La résolution n° 03/2006/NQ-HDTP du Conseil de présidence de la Cour centrale du 8 septembre 2006 fournit des orientations sur l'application de certaines dispositions du BLDS de 2005 concernant les dommages non contractuels, en mentionnant les critères d'évaluation de la « perte de capacité de gain », notamment : La personne qui subit une perte de capacité de travail et nécessite des soins réguliers (la personne qui subit une perte de capacité de travail en raison d'une lésion de la moelle épinière, de la cécité, d'une paralysie des deux membres, d'une maladie mentale grave et d'autres cas prescrits par les agences d'État compétentes avec une capacité de travail réduite de façon permanente de 81 % ou plus...).
En outre, le niveau de la pension alimentaire est réglementé à l’article 116
Loi sur le mariage et la famille 2014 comme suit :- Le montant de la pension alimentaire est convenu entre la personne ayant l'obligation alimentaire et la personne recevant la pension alimentaire ou son tuteur en fonction des revenus, des capacités réelles du débiteur et des besoins essentiels du bénéficiaire ; si aucun accord ne peut être trouvé, le tribunal est prié de résoudre la question.
- Lorsqu'il existe une raison légitime, le montant de la pension alimentaire peut être modifié. La modification de la pension alimentaire est convenue entre les parties ; si aucun accord ne peut être trouvé, le tribunal est chargé de trancher la question.
Par conséquent, après le divorce, les parents qui ne s’occupent pas directement de leurs enfants ont l’obligation de leur fournir un soutien, et le niveau de soutien peut être convenu par les deux conjoints ; dans les cas où aucun accord ne peut être trouvé, la question peut être résolue par le tribunal.
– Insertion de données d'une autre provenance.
/- ### takeCopy -/

@[simp] theorem State.takeCopy_clk (s : State) (die line ctx : Nat) : (s.takeCopy die line ctx).clk = s.clk := by simp [State.takeCopy]
@[simp] theorem State.takeCopy_tick (s : State) (die line ctx : Nat) : (s.takeCopy die line ctx).tick = s.tick := by simp [State.takeCopy]
@[simp] theorem State.takeCopy_turn (s : State) (die line ctx : Nat) : (s.takeCopy die line ctx).turn = s.turn := by simp [State.takeCopy]
@[simp] theorem State.takeCopy_inbox (s : State) (die line ctx : Nat) : (s.takeCopy die line ctx).inbox = s.inbox := by simp [State.takeCopy]
@[simp] theorem State.takeCopy_cur (s : State) (die line ctx : Nat) : (s.takeCopy die line ctx).cur = s.cur := by simp [State.takeCopy]
@[simp] theorem State.takeCopy_instances (s : State) (die line ctx : Nat) : (s.takeCopy die line ctx).instances = s.instances := by simp [State.takeCopy]
@[simp] theorem State.takeCopy_issuing (s : State) (die line ctx : Nat) : (s.takeCopy die line ctx).issuing = s.issuing := by simp [State.takeCopy]
@[simp] theorem State.takeCopy_completing (s : State) (die line ctx : Nat) : (s.takeCopy die line ctx).completing = s.completing := by simp [State.takeCopy]
@[simp] theorem State.takeCopy_teams (s : State) (die line ctx : Nat) : (s.takeCopy die line ctx).teams = s.teams := by simp [State.takeCopy]
@[simp] theorem State.takeCopy_launches (s : State) (die line ctx : Nat) : (s.takeCopy die line ctx).launches = s.launches := by simp [State.takeCopy]
@[simp] theorem State.takeCopy_ctxs (s : State) (die line ctx : Nat) : (s.takeCopy die line ctx).ctxs = s.ctxs := by simp [State.takeCopy]
@[simp] theorem State.takeCopy_groups (s : State) (die line ctx : Nat) : (s.takeCopy die line ctx).groups = s.groups := by simp [State.takeCopy]
@[simp] theorem State.takeCopy_cores (s : State) (die line ctx : Nat) : (s.takeCopy die line ctx).cores = s.cores := by simp [State.takeCopy]
@[simp] theorem State.takeCopy_mem (s : State) (die line ctx : Nat) : (s.takeCopy die line ctx).mem = s.mem := by simp [State.takeCopy]
@[simp] theorem State.takeCopy_poison (s : State) (die line ctx : Nat) : (s.takeCopy die line ctx).poison = s.poison := by simp [State.takeCopy]
@[simp] theorem State.takeCopy_hostMem (s : State) (die line ctx : Nat) : (s.takeCopy die line ctx).hostMem = s.hostMem := by simp [State.takeCopy]
@[simp] theorem State.takeCopy_peerMem (s : State) (die line ctx : Nat) : (s.takeCopy die line ctx).peerMem = s.peerMem := by simp [State.takeCopy]
@[simp] theorem State.takeCopy_bufs (s : State) (die line ctx : Nat) : (s.takeCopy die line ctx).bufs = s.bufs := by simp [State.takeCopy]
@[simp] theorem State.takeCopy_transit (s : State) (die line ctx : Nat) : (s.takeCopy die line ctx).transit = s.transit := by simp [State.takeCopy]
@[simp] theorem State.takeCopy_moveAt (s : State) (die line ctx : Nat) : (s.takeCopy die line ctx).moveAt = s.moveAt := by simp [State.takeCopy]
@[simp] theorem State.takeCopy_frames (s : State) (die line ctx : Nat) : (s.takeCopy die line ctx).frames = s.frames := by simp [State.takeCopy]
@[simp] theorem State.takeCopy_lastLine (s : State) (die line ctx : Nat) : (s.takeCopy die line ctx).lastLine = s.lastLine := by simp [State.takeCopy]
@[simp] theorem State.takeCopy_cells (s : State) (die line ctx : Nat) : (s.takeCopy die line ctx).cells = s.cells := by simp [State.takeCopy]
@[simp] theorem State.takeCopy_lodge (s : State) (die line ctx : Nat) : (s.takeCopy die line ctx).lodge = s.lodge := by simp [State.takeCopy]
@[simp] theorem State.takeCopy_slots (s : State) (die line ctx : Nat) : (s.takeCopy die line ctx).slots = s.slots := by simp [State.takeCopy]
@[simp] theorem State.takeCopy_regs (s : State) (die line ctx : Nat) : (s.takeCopy die line ctx).regs = s.regs := by simp [State.takeCopy]
@[simp] theorem State.takeCopy_events (s : State) (die line ctx : Nat) : (s.takeCopy die line ctx).events = s.events := by simp [State.takeCopy]
@[simp] theorem State.takeCopy_lost (s : State) (die line ctx : Nat) : (s.takeCopy die line ctx).lost = s.lost := by simp [State.takeCopy]
@[simp] theorem State.takeCopy_evicted (s : State) (die line ctx : Nat) : (s.takeCopy die line ctx).evicted = s.evicted := by simp [State.takeCopy]
@[simp] theorem State.takeCopy_renewed (s : State) (die line ctx : Nat) : (s.takeCopy die line ctx).renewed = s.renewed := by simp [State.takeCopy]
@[simp] theorem State.takeCopy_late (s : State) (die line ctx : Nat) : (s.takeCopy die line ctx).late = s.late := by simp [State.takeCopy]
@[simp] theorem State.takeCopy_retained (s : State) (die line ctx : Nat) : (s.takeCopy die line ctx).retained = s.retained := by simp [State.takeCopy]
En résumé, après le divorce, les époux peuvent s'entendre sur la personne qui s'occupera directement des enfants. Si aucun accord ne peut être trouvé, le tribunal décidera d'attribuer la garde à l'une des parties en fonction de l'intérêt général de l'enfant. Dans les cas où l'enfant a 7 ans ou plus, ses souhaits doivent être pris en compte. En outre, la loi vietnamienne stipule que les enfants de moins de 36 mois doivent être confiés à la garde de la mère, sauf si elle n'est pas en mesure de s'en occuper. En outre, les parents qui ne s'occupent pas directement de leurs enfants doivent fournir une pension alimentaire, et le niveau de pension peut être convenu par les deux parties ; dans les cas où aucun accord ne peut être trouvé, la question peut être résolue par le tribunal.